It makes sense to use this committee to lift up behind the scenes people, but I'm only in my 50's and I saw every one of these players play. Ridiculous.
Sometimes the regular ballot voters get it wrong, and other times they get it right. I think this exercise is for those players for whom they got it wrong.

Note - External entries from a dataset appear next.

/-- Settles O38: TXBUF holds what was written from index 0 on, the command's bytes and then the groups, and nothing else
was written. -/
theorem encodeWritesTheFramedCommand : Obligations.EncodeWritesTheFramedCommand := by
  intro s n args hb hn hlen hargs
  have hok : ¬ refusedByTable s (.encode n) := by simp [refusedByTable, hn, hlen]
  have hn' : args.length = n.toNat := Memory.readFrom_length hargs
  have hl : (encodeCommand s.reg.argCmd args s.reg.crcInit).length = 2 + 3 * args.length := encodeCommand_length ..
  have hin : Holds (s.txbuf.writeFrom 0 (encodeCommand s.reg.argCmd args s.reg.crcInit)) 0
      (encodeCommand s.reg.argCmd args s.reg.crcInit) := holds_writeFrom _ _ _
  refine ⟨_, (exec_accepted hb hok).trans (runEncode_eq hargs), rfl, hin 0 (by omega), hin 1 (by omega),
    fun j x hx => ?_, fun k hk => ?_⟩
  · have hj : j < args.length := (List.getElem?_eq_some_iff.1 hx).1
    have hbyte (i : Nat) (hi : i < 3) : (s.txbuf.writeFrom 0 (encodeCommand s.reg.argCmd args s.reg.crcInit)).get?
        (i + 2 + 3 * j) = (wordGroup s.reg.crcInit x)[i]? := by
      rw [← encodeCommand_get?_group hx hi s.reg.argCmd, ← hin _ (by omega)]
      exact congrArg _ (by omega)
    exact ⟨hbyte 0 (by omega), hbyte 1 (by omega), hbyte 2 (by omega)⟩
  · refine (Memory.get?_writeFrom s.txbuf 0 (encodeCommand s.reg.argCmd args s.reg.crcInit) k).trans (if_neg ?_)
    omega

/-- Settles O39: `decoded` stores the words exactly when there are some. -/
theorem decodeStoresWordsOnlyWhenEveryCrcAgrees : Obligations.DecodeStoresWordsOnlyWhenEveryCrcAgrees := by
  intro s n raw hb hn hlen hraw
  have hexec : exec (.decode n) s = .next (decoded (decodeWords s.reg.crcInit raw) (s.accepted 0 n)) :=
    (exec_accepted hb (by simp [refusedByTable, hn, hlen])).trans (decodeAndFinish_eq (s := s.accepted 0 n) hraw _)
  refine ⟨fun ws hd => ⟨decodeWords_length (Memory.readFrom_length hraw) hd, ?_⟩, fun hd => ?_⟩ <;>
    rw [hexec, hd] <;> rfl

end Sys2Proof.Proofs
end

section
/-! DCR (R182): the write transaction, the delay, the read transaction and the decoding. -/

namespace Sys2Proof.Proofs

open Sys2Proof.Machine Sys2Proof.Safety

/-- Elements that are there are read (the converse of `holds_of_readFrom`). -/
theorem readFrom_of_holds {w : Nat} {m : Memory w} {j : Nat} {vs : List (BitVec w)} (h : Holds m j vs) :
    m.readFrom vs.length j = .ok vs := by
  induction vs generalizing j with
  | nil => rfl
  | cons v vs ih =>
    obtain ⟨hv, h⟩ := holds_cons h
    rw [List.length_cons, Memory.readFrom, hv]
    simp only [ih h]

/-- DCR's last line (R182); its end hides the FSM_STATE, STRETCH_WAIT and working values before it. -/
theorem endsFrom_decodeRaw {s : State} {ts : List Task} {h : Handler} {c d : LineState} {ds es : List Bool}
    {tr : List Action} {raw : List Byte} {f' : FsmState} {b' : Bool} {w' : Work} (hr : Ready s)
    (hraw : s.rxbuf.readFrom (rawLen s.work.opn.n) 0 = .ok raw) :
    EndsFrom s (.decodeRaw :: ts) h c d ds es tr
      (decoded (decodeWords s.work.opn.init raw) (later s f' b' w' c d ds es tr)) := by
  intro f b w hw
  have hline : runTask .decodeRaw ((later s f b w c d ds es tr).setTasks ts) =
      .next (decoded (decodeWords s.work.opn.init raw) ((later s f b w c d ds es tr).setTasks ts)) := by
    rw [← hw.opn] at hraw ⊢
    exact decodeAndFinish_eq (s := (later s f b w c d ds es tr).setTasks ts) hraw _
  refine ⟨{ w with tasks := [], handler := .none, biti := 0 }, rfl, rfl, rfl, ?_⟩
  refine reaches_of_eq (reaches_line (ready_later hr f b w c d ds es tr).toRunning hw.tasks hline) ?_
  cases decodeWords s.work.opn.init raw <;> rfl

/-- Settles O42: TX_WRITE of the command, the delay, TX_READ of 3n bytes, and their decoding. -/
theorem dcrWritesWaitsReadsAndDecodes : Obligations.DcrWritesWaitsReadsAndDecodes := by
  intro s a n data scl sda hb hn hi hp hw hraw _ hdata hscl hsda cmd u
  have hr : Ready (dcrBegun a n s) := ⟨⟨rfl, hn⟩, hp⟩
  have hcmd : Holds (dcrBegun a n s).txbuf 0 cmd := holds_writeFrom s.txbuf 0 cmd
  have hread : (stored (dcrBegun a n s) 0 data).rxbuf.readFrom (rawLen n) 0 = .ok data := by
    rw [rawLen, ← hdata]
    exact readFrom_of_holds (holds_writeFrom s.rxbuf 0 data)
  rw [replicate_add_append] at hscl
  rw [List.append_assoc] at hsda
  have hend : Ends (dcrBegun a n s) (decoded (decodeWords s.reg.crcInit data)
      (later (stored (dcrBegun a n s) 0 data) .idle false s.work .released .released scl sda
        ([] ++ writeTrace s.cur.half.toNat a cmd ++ [.slp s.reg.argDelay.toNat] ++
          readTrace s.cur.half.toNat a data))) := by
    refine EndsFrom.ends (dcrTasks_append _) hscl hsda ?_
    refine endsFrom_txWrite (data := cmd) hr rfl hcmd (endsFrom_fsm hr (endsFrom_sleepDelay hr ?_))
    exact endsFrom_txRead hr hdata rfl (endsFrom_decodeRaw (ready_stored hr ..) hread)
  obtain ⟨w, hts, hh, -, hend⟩ := hend
  refine ⟨_, exec_dcr hb hi hw hraw, w, hts, hh, fun ws hd => ?_, fun hd => ?_⟩
  all_goals
    rw [hd, later, stored, Nat.zero_add, hdata] at hend
    refine reaches_of_eq hend (eq_of_trace rfl ?_)
    simp [u, decoded, dcrBegun, State.dcrPrepare]

end Sys2Proof.Proofs
end

section
/-! No STOP fails (R204, R206): with both pins accepted an error is raised under CLEANUP only, and the STOP after it cannot
raise. -/

namespace Sys2Proof.Proofs

open Sys2Proof.Machine Sys2Proof.Safety

/-! ### What can make a STOP fail -/

/-- None of the lines sets a transaction's clause, sets a clause that reports ERR_PHASE = STOP or finishes with it. -/
def Plain (ts : List Task) : Prop := ts.any startsTransaction = false ∧ ts.all taskNotStop = true

theorem plain_nil : Plain [] := ⟨rfl, rfl⟩

theorem plain_cons {k : Task} {ts : List Task} :
    Plain (k :: ts) ↔ (startsTransaction k = false ∧ taskNotStop k = true) ∧ Plain ts := by
  simp only [Plain, List.any_cons, List.all_cons, Bool.or_eq_false_iff, Bool.and_eq_true]
  tauto

theorem MicroLines.plain {ts : List Task} (h : MicroLines ts) : Plain ts := by
  induction ts with
  | nil => exact plain_nil
  | cons k ts ih =>
    obtain ⟨hk, hts⟩ := microLines_cons.1 h
    refine plain_cons.2 ⟨?_, ih hts⟩
    cases k with
    | onErr h' | finish e ph d => cases hk
    | _ => exact ⟨rfl, rfl⟩

theorem Plain.append {ts us : List Task} (h : Plain ts) (h' : Plain us) : Plain (ts ++ us) := by
  simp only [Plain, List.any_append, List.all_append, h.1, h.2, h'.1, h'.2]
  decide

theorem Expands.plain {k : Task} {pre : List Task} (h : Expands k pre) : Plain pre := by
  cases h with
  | moveOn => exact plain_nil
  | wait | retry => exact ⟨rfl, rfl⟩
  | write j n b => exact (microLines_writeByte b).plain.append ⟨rfl, rfl⟩
  | read i n ack => exact (microLines_readByte ack).plain.append ⟨rfl, rfl⟩

theorem txWrite_taskNotStop (a : Addr) (n : Nat) : (txWrite a n).all taskNotStop = true := by
  simp [txWrite, taskNotStop, phaseNotStop, microLines_start.plain.2, microLines_stop.plain.2,
    (microLines_writeByte _).plain.2]

theorem txRead_taskNotStop (a : Addr) (n : Nat) : (txRead a n).all taskNotStop = true := by
  simp [txRead, taskNotStop, phaseNotStop, microLines_start.plain.2, microLines_stop.plain.2,
    (microLines_writeByte _).plain.2]

theorem IsCommandLines.taskNotStop {ts : List Task} (h : IsCommandLines ts) : ts.all Safety.taskNotStop = true := by
  obtain rfl | ⟨c, rfl⟩ | ⟨o, rfl⟩ | ⟨o, rfl⟩ | ⟨o, rfl⟩ := h
  · rfl
  · cases c <;> rfl
  · simp [writeTasks, txWrite_taskNotStop, Safety.taskNotStop]
  · simp [readTasks, txRead_taskNotStop, Safety.taskNotStop]
  · simp [dcrTasks, txWrite_taskNotStop, txRead_taskNotStop, Safety.taskNotStop]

Ted Simmons is a good example of where the voters screwed up. He is 11th all time in BBReF WAR for catchers, and you've got to be awfully small hall to think he's not deserving. Every eligible catcher with a higher number is in, and there are folks with less who are in as well. Here's the top 12:

*Bench
*G. Carter
*I. Rodriguez
*Fisk
*Berra
*Piazza
*Dickey
Mauer (N/E)
*Hartnett
*Cochrane
Simmons
*Ewing

I don't see any reasonable argument against any of them. After that the HoF catchers get more scattered. By BBReF WAR:

*Lombardi (15th)
*Bresnahan (20th)
*Campanella (28th, Negro League credit)
*Ferrell (35th)
*Schalk (41nd)
*A. Lopez (97th, in as a manager)
*W. Robinson (124th, in as a manager)
*C. Mack (275th, in as a manager)

Lombardi and Bresnahan are borderline. Campanella is a special case because of his late start due to the color barrier. Ferrell and Schalk are bad choices, while the rest are in as managers.

Simmons certainly deserved a far better fate than one-and-done, and unless one wants to exclude Hartnett, Cochrane, and Ewing, he should be enshrined as well. Bobby Grich and Lou Whitaker were other one-and-done folks who should have been elected.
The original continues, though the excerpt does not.